Amelioration of circadian disruption and calcium-handling protein defects by choline alleviates cardiac remodeling in abdominal aorta coarctation rats.

The key pathophysiological process leading to heart failure is cardiac remodeling, a term referring to cardiac hypertrophy, fibrosis, and apoptosis. We explored circadian rhythm disruption and calcium dyshomeostasis in cardiac remodeling and investigated the cardioprotective effect of choline. The experiments were conducted using a model of cardiac remodeling by abdominal aorta coarctation (AAC) in Sprague-Dawley rats. In vitro cardiomyocyte remodeling was induced by exposing neonatal rat cardiomyocytes to angiotensin II. The circadian rhythms of the transcript levels of the seven major components of the mammalian clock (Bmal1, Clock, Rev-erbα, Per1/2, and Cry1/2) were altered in AAC rat hearts during a normal 24 h light/dark cycle.
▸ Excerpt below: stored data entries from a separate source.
/-- What a hub unit has put out, where it is a frame. -/
def hubFrame (o : Out) (h : Hw) : Option HubFrame :=
  match o with
  | .goose g => some { ports := g.ports, pcp := g.priority, vlan := some (g.vlan.getD 0), etype := 0x88B8, dest := g.mac }
  | .ptp port _ => some { ports := [port], pcp := 7, etype := 0x88F7 }
  | .synchro .. | .synchroConfig .. => some { ports := [8, 9], etype := ipType4 h }
  | .ipAnswer ports request => some { ports := ports, etype := (parseFrame request).etype, dest := some (parseFrame request).src }
  | .retain path _ => some { ports := if path = 0 then [10] else [8, 9], pcp := 7, vlan := some 0, etype := 0x88B8 }
  | .supervision pair => some { ports := [2 * pair, 2 * pair + 1], etype := 0x88FB }
  | .reply (.tls n) _ _ => some (match h.cmd.tls.find? (fun t => t.number == n) with
      | some t => if t.onPort11 then { ports := [11], etype := 0x0800 } else { ports := [8, 9], etype := ipType4 h }
      | none => { ports := [11], etype := 0x0800 })
  | .reply .pairing _ _ => some { ports := [10], etype := 0x88B6 }
  | _ => none

/-- The bytes of such a frame: what its standard puts behind the Ethertype is a free value, as is a destination that no rule gives (log 40). -/
def hubBytes (f : HubFrame) (n : Nat) (h : Hw) : List Byte :=
  let free (i : Nat) : Byte := Config.freeByte (h.free * 4096 + i)
  let head := f.dest.elim ((List.range 6).map (fun i => free (4090 + i))) (be 6) ++ be 6 (ownMac (f.ports.headD 11) h)
    ++ f.vlan.elim [] (fun v => be 2 0x8100 ++ be 2 (f.pcp * 8192 + v)) ++ be 2 f.etype
  head ++ (List.range (n - head.length)).map free

/-- Hand a unit's frame to the switch through port 19; its length is its standard's, a free value here (log 3, log 40). -/
def handOver (o : Out) (h : Hw) : Hw :=
  match hubFrame o h with
  | none => h
  | some f =>
    let n := 60 + Config.freeNat h.free % 1979
    let bs := hubBytes f n h
    let h := { h with free := h.free + 1 }
    let q : QFrame := { input := 19, born := h.time.mono, cls := if f.etype = 0x88F7 then 7 else pcpClass f.pcp, cells := (n + 63) / 64, length := n, etype := f.etype, bytes := bs }
    sendFrame f.ports q (enterSwitch 19 q h)

/-- Hand over every frame put out since the last time. -/
def carry (h : Hw) : Hw :=
  let new := (h.out.take (h.out.length - h.net.carried)).reverse
  if new = [] then h
  else
    let h := new.foldl (fun h o => handOver o h) h
    { h with net := { h.net with carried := h.out.length } }

end Sys2Proof.Machine
end

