/-- Settle the ball's owner; a change passes through 1 ms of low (R81). -/
def settleOwner (h : Hw) : Hw :=
  let o := sqwOwnerOf h
  if o = h.rtc.sqwOwner then h
  else { h with rtc := { h.rtc with sqwOwner := o, sqwLowUntil := h.time.mono + nsUnits 1000000 } }

/-- Drive SQW_TRIGOUT3 to its level. -/
def driveTrigOut3 (h : Hw) : Hw :=
  let l := trigOut3Level h
  if l = h.rtc.sqwBall then h else emit (.trigOut3 l) { h with rtc := { h.rtc with sqwBall := l } }

/-- Settle the ball: its owner, then its level. -/
def settleSqw (h : Hw) : Hw := driveTrigOut3 (settleOwner h)

/-- What every step ends with: the frames put out go to the switch, the ball's owner settled and the state word published. -/
def settle (h : Hw) : Hw := publish (settleSqw (carry h))

/-- What an event row does when its own condition does not hold: there is no such event, and nothing changes (log 7). -/
def onlyIf (b : Bool) (f : Hw → Hw) (h : Hw) : Hw := if b then f h else h

/-- Apply an event's effect to the hardware and publish the state word; the queue is not touched. -/
def lift (f : Hw → Hw) (s : State) : Host.Outcome State Fault Refusal :=
  .next { s with hw := settle (f s.hw) }

end Sys2Proof.Machine
end

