-- ==== Sys2Proof/Machine/Fabric.lean ====
section
/-! DEFINITION. Blocks, dispatch, work items and the decision ledger (R146 to R166, R177, R180, R270 to R284, R288 to R296, R529, R533, R590). -/
namespace Sys2Proof.Machine

/-! ### Functions, blocks and homes -/

/-- Change a block. -/
def blockAt (n : Nat) (h : Hw) : Block := tget h.fab.blocks n {}
def putBlock (n : Nat) (b : Block) (h : Hw) : Hw := { h with fab := { h.fab with blocks := tset h.fab.blocks n b } }

/-- Blocks of the variant, as die * 4 + block. -/
def blockCount (h : Hw) : Nat := 4 * computeDies h

/-- A block is populated and its die is not fenced. -/
def blockPresent (n : Nat) (h : Hw) : Bool := n < blockCount h && !h.fault.fenced.contains (n / 4)

/-- Cells of a block in service, lowest first. -/
def cellsInService (n : Nat) (h : Hw) : List Nat :=
  if blockPresent n h = false ∨ (blockAt n h).quarantined then []
  else (List.range 8).filter (fun c => !(blockAt n h).badCells.contains c)

/-- SOURCE of a cell, or of a block with cell 0xFF (R24, R25). -/
def cellSource (n c : Nat) : Nat := (n / 4 + 2) * 4096 + n % 4 * 256 + c

/-- Functions of an image. -/
def imageFns (b : Option Image) : List FnConfig := (b.map (fun b => b.fns)).getD []

/-- Functions of the Bloom in force. -/
def fnsOf (h : Hw) : List FnConfig := imageFns h.cfg.bloom

/-- Functions that run on a row: those of its own Bloom (R166, R489). -/
def fnsAt (r : Row) (h : Hw) : List FnConfig := if r.bloomSeq = h.cfg.bloomSeq then fnsOf h else tget h.spec.oldFns r.bloomSeq []

/-- A function is enabled at an instant: as the newest change under the Bloom of that instant says, else as that Bloom does (R486). -/
def fnEnabled (f : FnConfig) (seq k : Nat) (h : Hw) : Bool :=
  match (tget h.cfg.enables (f.slice * 65536 + f.index) []).find? (fun e => decide (e.1 ≤ k) && e.2.1 == seq) with
  | some e => e.2.2
  | none => f.enabled

/-- Home block of a function: where it was last placed, or its home in the Bloom (R277, R533). -/
def homeOf (f : FnConfig) (h : Hw) : Nat := tget h.fault.home (f.slice * 65536 + f.index) ((f.region - 2) * 4 + f.block)

/-- A function whose home block is out of service, and which is not yet placed anew (R535). -/
def homeless (f : FnConfig) (h : Hw) : Bool := !blockPresent (homeOf f h) h || (blockAt (homeOf f h) h).quarantined

/-- A protect block is home to a C0 or C1 function of a placed slice (R284). -/
def protectBlock (n : Nat) (h : Hw) : Bool :=
  (fnsOf h).any (fun f => f.cls ≤ 1 && homeOf f h == n && !h.fault.unplaced.contains f.slice)

/-- Protect cells: the lowest-numbered cells in service (R279, R530). -/
def protectCells (n : Nat) (h : Hw) : List Nat :=
  if protectBlock n h then (cellsInService n h).take (blockAt n h).protect else []

/-- A cell may run a class (R279). -/
def cellMayRun (n c cls : Nat) (h : Hw) : Bool := cls ≤ 1 || !(protectCells n h).contains c

/-- The DRR weight of a slice (R278, R305). -/
def weightOf (s : Nat) (h : Hw) : Nat := (sliceAt s h).cfg.weight

/-! ### Fabric records (R296) -/

/-- The payload of R296 for the item records. -/
def fabricPayload (cls image count k : Nat) (h : Hw) : List Byte :=
  zeros 3 ++ le 1 cls ++ zeros 4 ++ le 4 image ++ le 4 count ++ le 8 k ++ nowBytes h

/-! ### Ready lists (R278, R280) -/

/-- A deadline or release in its 64-bit form, as now. -/
def timeWord (t : Nat) : Nat := t / 2 ^ 32 % 2 ^ 64

/-- a is at or after b, modulo 2^32 s (R275). -/
def wordReached (a b : Nat) : Bool := (a + 2 ^ 64 - b % 2 ^ 64) % 2 ^ 64 < 2 ^ 63

/-- Within a slice: items with a deadline first, in deadline order; then sequence order. -/
def itemBefore (now : Nat) (a b : Item) : Bool :=
  if a.front != b.front then a.front
  else match a.desc.deadline, b.desc.deadline with
    | 0, 0 => a.sequence ≤ b.sequence
    | 0, _ => false
    | _, 0 => true
    | x, y => if x = y then a.sequence ≤ b.sequence else wordReached (y + 2 ^ 64 - now) (x + 2 ^ 64 - now)

/-- Items of one class in a list. -/
def classItems (cls : Nat) (l : List Item) : List Item := l.filter (fun i => i.desc.cls == cls)

/-- The next slice in turn after `s` among those listed, by number. -/
def nextSlice (s : Nat) (l : List Nat) : Nat :=
  match l.filter (fun x => s < x) with
  | a :: r => r.foldl min a
  | [] => match l with | a :: r => r.foldl min a | [] => s

/-- The order of R278: deficit round robin across slices, `fuel` picks from the turn (slice, what is left). -/
def drrOrder (h : Hw) : Nat → Nat × Nat → List Item → List Item
  | 0, _, _ => []
  | fuel + 1, turn, l =>
    if l = [] then []
    else
      let slices := (l.map (fun i => i.slice)).eraseDups
      let s := if slices.contains turn.1 ∧ turn.2 ≠ 0 then turn.1 else nextSlice turn.1 slices
      let left := if s = turn.1 ∧ turn.2 ≠ 0 then turn.2 - 1 else weightOf s h - 1
      match (l.filter (fun i => i.slice == s)).mergeSort (itemBefore (timeWord h.time.now)) with
      | [] => []
      | i :: _ => i :: drrOrder h fuel (s, left) (l.erase i)

/-- The first eight items of a class in order: items put back at the head come first. -/
def firstItems (n cls : Nat) (l : List Item) (h : Hw) : List Item :=
  let mine := classItems cls l
  let front := mine.filter (fun i => i.front)
  (front ++ drrOrder h 8 (tget (blockAt n h).turn cls (0, 0)) (mine.filter (fun i => !i.front))).take 8

/-- Room in a ready list: 2,048 descriptors per class. -/
def listRoom (n cls : Nat) (h : Hw) : Bool := (classItems cls (blockAt n h).ready).length < 2048

/-- Put an item in its block's ready list. -/
def pushReady (n : Nat) (i : Item) (h : Hw) : Hw :=
  let b := blockAt n h
  putBlock n { b with ready := b.ready ++ [i] } h

/-- Place a module-generated item: dropped, counted and recorded when its list is full (R277, R296). -/
def placeItem (n : Nat) (i : Item) (h : Hw) : Hw :=
  if listRoom n i.desc.cls h then pushReady n i h
  else
    let b := blockAt n h
    let h := putBlock n { b with full := inc32 b.full } h
    evrSlice 0x0B13 (cellSource n 0xFF) i.slice (fabricPayload i.desc.cls i.desc.image 0 i.desc.k h) h

/-- A module-generated item of a function (R275, R276). -/
def makeItem (f : FnConfig) (k : Nat) (h : Hw) : Item × Hw :=
  let seq := tget h.fab.sequences f.slice 0
  let d : Descriptor := { entry := f.entry, argument := f.argument, cls := f.cls, flags := 0, image := f.image, k := k }
  ({ desc := d, slice := f.slice, generation := (sliceAt f.slice h).generation, sequence := seq, fn := some f.index, actions := f.actions
     grid := fGrid h, bloomSeq := h.cfg.bloomSeq, standby := f.bind == .row && h.pair.role == 2 },
   { h with fab := { h.fab with sequences := tset h.fab.sequences f.slice ((seq + 1) % 2 ^ 32) } })

/-- A function's items are created: its slice runs; a withheld one counts as QUIESCE_DROP (R310), and an unplaced slice has none (R535). -/
def withheld (f : FnConfig) (h : Hw) : Bool := (sliceAt f.slice h).state != 1 || h.fault.unplaced.contains f.slice

/-- Count an item withheld by quiescing. -/
def dropQuiesced (s : Nat) (h : Hw) : Hw :=
  let x := sliceAt s h
  if x.state = 2 ∨ x.state = 3 then putSlice s { x with quiesceDrop := inc32 x.quiesceDrop } h else h

/-- Create and place a non-speculative item of a function (R276); one that waits for placement has none (R535). -/
def releaseFn (f : FnConfig) (k : Nat) (h : Hw) : Hw :=
  if withheld f h then dropQuiesced f.slice h
  else if homeless f h then { h with fault := { h.fault with fenceDrop := inc32 h.fault.fenceDrop } }
  else
    let (i, h) := makeItem f k h
    placeItem (homeOf f h) i h
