def cmdFiltStatus : Cmd := { row := rowFiltStatus, inScope := chainScope, reserved := [(2, 2)], reservedBits := [(1, 1, 0xFE)], body := fun _ p h => filtStatus p h }

/-- FILT.START (R195, R197). -/
def filtStart (p : List Byte) (h : Hw) : CmdResult :=
  let n := u8 p 0
  onChain n (fun c =>
    if c.state ≠ 0 then done h
    else if c.cfg.stages = [] then no stBadParam rcFiltStructure
    else if c.cfg.fast ∧ c.cfg.inputs.any (fun i => !chanEnabled i h) then no stConsistencyRefused rcFiltSource
    else if coefsOk c.cfg.stages = false then no stConsistencyRefused rcFiltCoefMissing
    else
      let on := (h.filt.chains.filter (fun e => e.2.state != 0 || e.1 == n)).map (fun e => (e.2.cfg, chainRate e.2.cfg h))
      if loadsOk on = false then no stConsistencyRefused rcFiltThroughput else done (startChain n h)) h

def cmdFiltStart : Cmd := { row := rowFiltStart, inScope := chainScope, reserved := [(1, 3)], body := fun _ p h => filtStart p h }

def cmdFiltStop : Cmd :=
  { row := rowFiltStop, inScope := chainScope, reserved := [(1, 3)], body := fun _ p h => onChain (u8 p 0) (fun _ => done (moveChain (u8 p 0) 0 h)) h }

/-- A change of structure or coefficients needs a STOPPED chain (R194). -/
def whileStopped (n : Nat) (f : Chain → CmdResult) (h : Hw) : CmdResult :=
  onChain n (fun c => if c.state ≠ 0 then .refuse stBusy rcFiltNotStopped (le 1 c.state) else f c) h

/-- Install stages by command: the pool and the marks. -/
def setStages (n : Nat) (c : Chain) (l : List FiltStage) (h : Hw) : CmdResult :=
  if 32768 < (h.filt.chains.filter (fun e => e.1 != n)).foldl (fun a e => a + poolWords e.2.cfg.stages) (poolWords l) then no stBadParam rcFiltCoefPool
  else done (putChain n { c with cfg := { c.cfg with stages := l }, tuned := true } h)

/-- Nominal frequency of a slot: that of its loop instance, or the Bloom's station nominal frequency (R244). -/
def slotNominal (slot : Nat) (h : Hw) : Nat :=
  match (((slotChannels (streamsOf h)).find? (fun e => e.1 == slot)).bind (fun e => e.2.loop)).bind (fun n => tfind h.loop.insts n) with
  | some i => i.params.f0
  | none => (h.cfg.bloom.map (fun b => b.nominal)).getD 50

def filtProfile (p : List Byte) (h : Hw) : CmdResult :=
  let n := u8 p 0
  let prof := u8 p 1
  whileStopped n (fun c =>
    if prof = 0 ∨ 3 < prof then no stBadParam rcFiltParamRange
    else if (prof ≤ 2 ∧ c.cfg.fast = false) ∨ (prof = 3 ∧ c.cfg.fast) then no stBadParam rcFiltStructure
    else if prof = 3 then
      let f0 := slotNominal (c.cfg.inputs.headD 0) h
      let taps := (fGrid h + f0 / 2) / f0
      let v := fOfFrac 1 taps
      if 256 < taps then no stBadParam rcFiltParamRange
      else setStages n c [{ kind := 3, taps := taps, coefs := (List.range taps).map (fun i => (i, v)) }] h
    else
      let cic : FiltStage := if prof = 1 then { kind := 1, order := 4, decimation := 5 } else { kind := 1, order := 5, decimation := 125 }
      setStages n c [cic, { kind := 2, decimation := 2, taps := 23 }] h) h

def cmdFiltProfile : Cmd := { row := rowFiltProfile, inScope := chainScope, reserved := [(2, 2)], body := fun _ p h => filtProfile p h }
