-- ==== Sys2Proof/Safety.lean ====
section
/-! DEFINITION. The terms in which claims speak of steps: a command that runs to an effect, a reply, a refusal, and what a settled state is. -/
namespace Sys2Proof.Machine

/-- The command `i` answers a next state: the hardware becomes `g`, settled; the queue is as it was. -/
def Runs (i : Instr) (s : State) (g : Hw) : Prop := exec i s = .next { s with hw := settle g }

/-- As `Runs`, after the other units have taken what the effect `g` left for them. -/
def RunsAll (i : Instr) (s : State) (g : Hw) : Prop := Runs i s (consume g)

/-- ST_OK with a payload, over the effect `g` (R468). -/
def okReply (m : Cmd) (c : Call) (pay : List Byte) (g : Hw) : Hw := answer c m.row.mask stOk 0 pay g

/-- The completion that a command owes is noted (R478, R512). -/
def owing (m : Cmd) (c : Call) (k : CompletionKind) (g : Hw) : Hw :=
  { g with cmd := { g.cmd with owed := g.cmd.owed ++ [{ call := c, mask := m.row.mask, kind := k }] } }

/-- ST_ACCEPTED over the effect `g`, with a completion of kind `k` owed (R512). -/
def acceptReply (m : Cmd) (c : Call) (k : CompletionKind) (g : Hw) : Hw := answer c m.row.mask stAccepted 0 [] (owing m c k g)

/-- A refusal with its status, reason and reason payload, over the hardware as it is (R469). -/
def refusal (m : Cmd) (c : Call) (st rc : Nat) (pay : List Byte) (g : Hw) : Hw := answer c m.row.mask st rc pay g

/-- The command passes steps 4 to 9 of R469 up to its own chapter. -/
abbrev Passes (m : Cmd) (c : Call) (p : List Byte) (s : State) : Prop := gate m c p s.hw = none

/-- STATE shows the state word (R494). -/
def published (h : Hw) : Prop := h.cmd.word = stateWord h

/-- The ball SQW_TRIGOUT3 belongs to the owner that R80 gives it, and has the level of its owner, or low at a change (R81). -/
def ballSettled (h : Hw) : Prop := h.rtc.sqwOwner = sqwOwnerOf h ∧ h.rtc.sqwBall = trigOut3Level h

end Sys2Proof.Machine
end

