/-- ETH_FRAME_RX, FRAME_TRANSMIT_END, TX_UNDERRUN and START_STEP_DECAY. -/
def Obligations.FramesAreReceivedAndSent : Prop :=
  (∀ (port : Nat) (bs : List Byte) (ok : Bool) (s : State),
    let h := s.hw
    let prp := port < 10 ∧ (netPair (port / 2) h).mode = 0 ∧ (parseFrame bs).prp.isSome = true
    let q := { frameOf port bs h with length := if prp then bs.length - 6 else bs.length }
    let n := bs.length + 4
    (portUp port h = false ∨ 12 ≤ port → Runs (.ethFrameRx port bs ok) s h)
    ∧ (portUp port h = true → port < 12 →
        (ok = false → Runs (.ethFrameRx port bs ok) s (mirror 2 port 1 q (modPort port (fun x => { x with fcsErr := inc32 x.fcsErr }) h)))
        ∧ (ok = true → n < 64 → Runs (.ethFrameRx port bs ok) s (mirror 2 port 2 q (modPort port (fun x => { x with runt := inc32 x.runt }) h)))
        ∧ (ok = true → 2048 < n → Runs (.ethFrameRx port bs ok) s (mirror 2 port 2 q (modPort port (fun x => { x with oversize := inc32 x.oversize }) h)))
        ∧ (ok = true → 64 ≤ n → n ≤ 2048 →
            let f := parseFrame bs
            let g := mirror 0 port 0 q
              (modPort port (fun x => { x with rxFrames := x.rxFrames + 1, rxBytes := x.rxBytes + n }) h)
            let pause := f.etype = 0x8808 ∧ beFld bs f.body 2 = 1
            (pause → Runs (.ethFrameRx port bs ok) s (pauseRx port (beFld bs (f.body + 2) 2) g))
            ∧ (¬pause → port < 10 → (netPair (port / 2) g).mode = 0 → Runs (.ethFrameRx port bs ok) s (prpRx port bs g))
            ∧ (¬pause → port < 10 → (netPair (port / 2) g).mode = 1 → Runs (.ethFrameRx port bs ok) s (hsrRx port bs g))
            ∧ (¬pause → (10 ≤ port ∨ 2 ≤ (netPair (port / 2) g).mode) → Runs (.ethFrameRx port bs ok) s (dispatchFrame port [] bs g)))))
  ∧ (∀ (port : Nat) (bs : List Byte) (seq lan : Nat) (w : List SeqWindow) (h : Hw), (parseFrame bs).prp = some (seq, lan) → lan = 10 + port % 2 →
      let g := nodeSeen (port / 2) (port % 2) (parseFrame bs).src true h
      seeSequence true g.time.mono (parseFrame bs).src seq (netPair (port / 2) g).windows = (1, w) →
      let e := putNetPair (port / 2) { netPair (port / 2) g with windows := w } g
      prpRx port bs h = dropDup port (frameOf port (bs.take (bs.length - 6)) e) e)
  ∧ (∀ (port : Nat) (bs : List Byte) (h : Hw), (parseFrame bs).hsr = none → (parseFrame bs).src ≠ ownMac port h → (parseFrame bs).dest ≠ ownMac port h →
      let copy := [(if port % 2 = 0 then port + 1 else port - 1, frameOf port bs h)]
      (forModule port (parseFrame bs) bs h = true → hsrRx port bs h = dispatchFrame port copy bs h)
      ∧ (forModule port (parseFrame bs) bs h = false → hsrRx port bs h = forward copy h))
  ∧ (∀ (port : Nat) (bs : List Byte) (h : Hw), (parseFrame bs).src = ownMac port h →
      hsrRx port bs h = mirror 2 port 7 (frameOf port bs h) (modPort port (fun x => { x with ownReturn := inc32 x.ownReturn }) h))
  ∧ (∀ (port : Nat) (s : State) (f : QFrame), (portAt port s.hw).sending = some f →
      let h := s.hw
      let x := portAt port h
      (let g := putPort port { x with
           sending := none, txFrames := x.txFrames + 1, txBytes := x.txBytes + f.bytes.length + 4 } h
       (port < 12 → Runs (.frameTransmitEnd port) s (pump port (emit (.frame port f.bytes false) g)))
       ∧ (port = 19 → Runs (.frameTransmitEnd port) s (pump port (ipAnswer f (emit (.toHub f.bytes) g))))
       ∧ (∀ n, 12 ≤ port → port ≠ 19 → f.slice = some n →
           let y := sliceAt n g
           (y.state = 1 → Runs (.frameTransmitEnd port) s (pump port { g with slc := { g.slc with
             rxFrames := g.slc.rxFrames ++ [{ slice := n, generation := f.generation, since := g.time.mono, bytes := f.bytes }] } }))
           ∧ (y.state ≠ 1 → Runs (.frameTransmitEnd port) s (pump port (putSlice n { y with quiesceDrop := inc32 y.quiesceDrop } g))))
       ∧ (12 ≤ port → port ≠ 19 → f.slice = none → Runs (.frameTransmitEnd port) s (pump port g)))
      ∧ (4 ≤ x.step → Runs (.txUnderrun port) s h)
      ∧ (x.step < 4 →
          let due := match x.stepRecord with | some t => decide (t + secUnit ≤ h.time.mono) | none => true
          let g := mirror 2 port 5 f (putPort port { x with
            sending := none, underrun := inc32 x.underrun, step := x.step + 1, stepAt := h.time.mono, stepRecord := if due then some h.time.mono else x.stepRecord } h)
          let g := if port < 12 then emit (.frame port f.bytes true) g else g
          Runs (.txUnderrun port) s (pump port (if due then evr 0x0E12 (0x0200 + port) (netPayload port x.step (x.step + 1) 0xFF 0xFF 0 g) g else g))))
  ∧ (∀ (port : Nat) (s : State), (portAt port s.hw).sending = none → Runs (.frameTransmitEnd port) s s.hw ∧ Runs (.txUnderrun port) s s.hw)
  ∧ (∀ (port : Nat) (s : State),
      let x := portAt port s.hw
      let due := port ≠ 11 ∧ x.cfg.floor < x.step ∧ secUnit ≤ s.hw.time.mono - x.stepAt
      (due → Runs (.startStepDecay port) s (putPort port { x with step := x.step - 1, stepAt := s.hw.time.mono } s.hw))
      ∧ (¬due → Runs (.startStepDecay port) s s.hw))

/-- PORT_LINK_CHANGE, the PAUSE events, FRAME_AGEING_SCAN, PRP_WINDOW_EXPIRY, NODE_PATH_TIMEOUT and PRP_SUPERVISION_SEND. -/
def Obligations.NetworkTimersAndLinks : Prop :=
  (∀ (port : Nat) (up : Bool) (s : State), port < 12 → portEnabled port s.hw = true →
    let h := s.hw
    let x := portAt port h
    (x.link = up → Runs (.portLinkChange port up) s h)
    ∧ (x.link ≠ up →
        let g := putPort port { x with link := up, linkLosses := if up then x.linkLosses else inc32 x.linkLosses } h
        let g := evr 0x0E10 (0x0200 + port) (netPayload port (flag (!up) 0) (flag up 0) 0xFF 0xFF 0 g) g
        Runs (.portLinkChange port up) s (pump port (refreshPort port g))))
  ∧ (∀ (port quanta : Nat) (s : State), portExists port s.hw = true → quanta < 65536 → (12 ≤ port ∨ portUp port s.hw = true) →
      let h := if 12 ≤ port then s.hw else
        let q := frameOf port (pauseBytes ((List.range 6).map (fun i => Config.freeByte (s.hw.free * 4096 + i))) quanta) s.hw
        enterSwitch port q (drawn s.hw)
      (honoursPause port = true → Runs (.pauseFrameRx port quanta) s (pump port (modPort port (fun x => { x with
        held := some (h.time.mono + quanta * 512 * 2 ^ 64 / wireRate port h), pauseRx := inc32 x.pauseRx }) h)))
      ∧ (honoursPause port = false → Runs (.pauseFrameRx port quanta) s (modPort port (fun x => { x with pauseIgnored := inc32 x.pauseIgnored }) h)))
  ∧ (∀ (port quanta : Nat) (s : State), port < 12 → portUp port s.hw = false → Runs (.pauseFrameRx port quanta) s s.hw)
  ∧ (∀ (port : Nat) (s : State),
      let h := s.hw
      let x := portAt port h
      (x.held.isSome → isHeld port h = false → Runs (.pauseHoldExpiry port) s (pump port (modPort port (fun x => { x with held := none }) h)))
      ∧ ((x.held = none ∨ isHeld port h = true) → Runs (.pauseHoldExpiry port) s h)
      ∧ ((sendsPause port = false ∨ portEnabled port h = false) → Runs (.pauseSend port) s h)
      ∧ (sendsPause port = true → portEnabled port h = true →
          (x.pausing = false → 16 * x.cfg.high ≤ occupancy port h → Runs (.pauseSend port) s (sendPause port 0xFFFF true h))
          ∧ (x.pausing = false → occupancy port h < 16 * x.cfg.high → Runs (.pauseSend port) s h)
          ∧ (x.pausing = true → occupancy port h ≤ 16 * x.cfg.low → Runs (.pauseSend port) s (sendPause port 0 false h))
          ∧ (x.pausing = true → 16 * x.cfg.low < occupancy port h → Runs (.pauseSend port) s h))
      ∧ (let due := portEnabled port h = true ∧ x.pausing = true ∧ 16 * x.cfg.low < occupancy port h ∧ 0xFFFF * 256 * 2 ^ 64 / wireRate port h ≤ h.time.mono - x.pausedAt
         (due → Runs (.pauseResend port) s (sendPause port 0xFFFF true h)) ∧ (¬due → Runs (.pauseResend port) s h)))
  ∧ (∀ s : State,
      (nsUnits 1000 ≤ s.hw.time.mono - s.hw.net.scannedAt →
        Runs .frameAgeingScan s ((List.range 20).foldl (fun g n => agePort n g) { s.hw with net := { s.hw.net with scannedAt := s.hw.time.mono } }))
      ∧ (s.hw.time.mono - s.hw.net.scannedAt < nsUnits 1000 → Runs .frameAgeingScan s s.hw)
      ∧ (s.hw.net.superviseAt ≤ s.hw.time.mono →
          Runs .prpSupervisionSend s ((List.range 5).foldl (fun g n =>
            if (netPair n g).mode ≠ 2 ∧ (portEnabled (2 * n) g = true ∨ portEnabled (2 * n + 1) g = true) then emit (.supervision n) g else g)
            { s.hw with net := { s.hw.net with superviseAt := s.hw.time.mono + 2 * secUnit } }))
      ∧ (s.hw.time.mono < s.hw.net.superviseAt → Runs .prpSupervisionSend s s.hw))
  ∧ (∀ (q : QFrame) (h : Hw),
      let ports := if q.input = 11 then [11] else [8, 9]
      (asksModule (parseFrame q.bytes) q.bytes (addressesAt q.input h) = true → ipAnswer q h = emit (.ipAnswer ports q.bytes) h)
      ∧ (asksModule (parseFrame q.bytes) q.bytes (addressesAt q.input h) = false → ipAnswer q h = h))
  ∧ (∀ (port : Nat) (q : QFrame) (h : Hw), (enterSwitch port q h).net.ports = tset h.net.ports port
      { portAt port h with rxFrames := (portAt port h).rxFrames + 1, rxBytes := (portAt port h).rxBytes + q.length + 4 })
  ∧ (∀ (fuel : Nat) (l : List (Nat × Nat × Nat)) (n : NetState),
      let m := transfer fuel l n
      m = { n with grants := m.grants, accepts := m.accepts })
  ∧ (∀ (pair mac : Nat) (s : State), pair ≤ 4 →
      let h := s.hw
      let x := netPair pair h
      let fresh (l : List SeqWindow) := freshWindows (x.mode == 0) h.time.mono l
      Runs (.prpWindowExpiry pair) s (putNetPair pair { x with windows := fresh x.windows, passEven := fresh x.passEven, passOdd := fresh x.passOdd } h)
      ∧ Runs (.nodePathTimeout pair mac) s (refreshNode pair mac h))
AAC also upregulated the levels of proteins that mediate store-operated Ca entry/receptor-operated Ca entry (stromal interaction molecule 1 [STIM1], Orai1, and transient receptor potential canonical 6 [TRPC6]) in rat hearts. Moreover, choline ameliorated circadian rhythm disruption, reduced the upregulated protein levels of STIM1, Orai1, and TRPC6, and alleviated cardiac dysfunction and remodeling (evidenced by attenuated cardiac hypertrophy, fibrosis, and apoptosis) in AAC rats. In vitro analyses showed that choline ameliorated calcium overload, downregulated STIM1, Orai1, and TRPC6, and inhibited thapsigargin-induced store-operated Ca entry and 1-oleoyl-2-acetyl-sn-glycerol-induced receptor-operated Ca entry in angiotensin II-treated cardiomyocytes. In conclusion, choline attenuated AAC-induced cardiac remodeling and cardiac dysfunction, which was related to amelioration of circadian rhythm disruption and attenuation of calcium-handling protein defects. Modulation of vagal activity by choline targeting the circadian rhythm and calcium homeostasis may have therapeutic potential for cardiac remodeling and heart failure.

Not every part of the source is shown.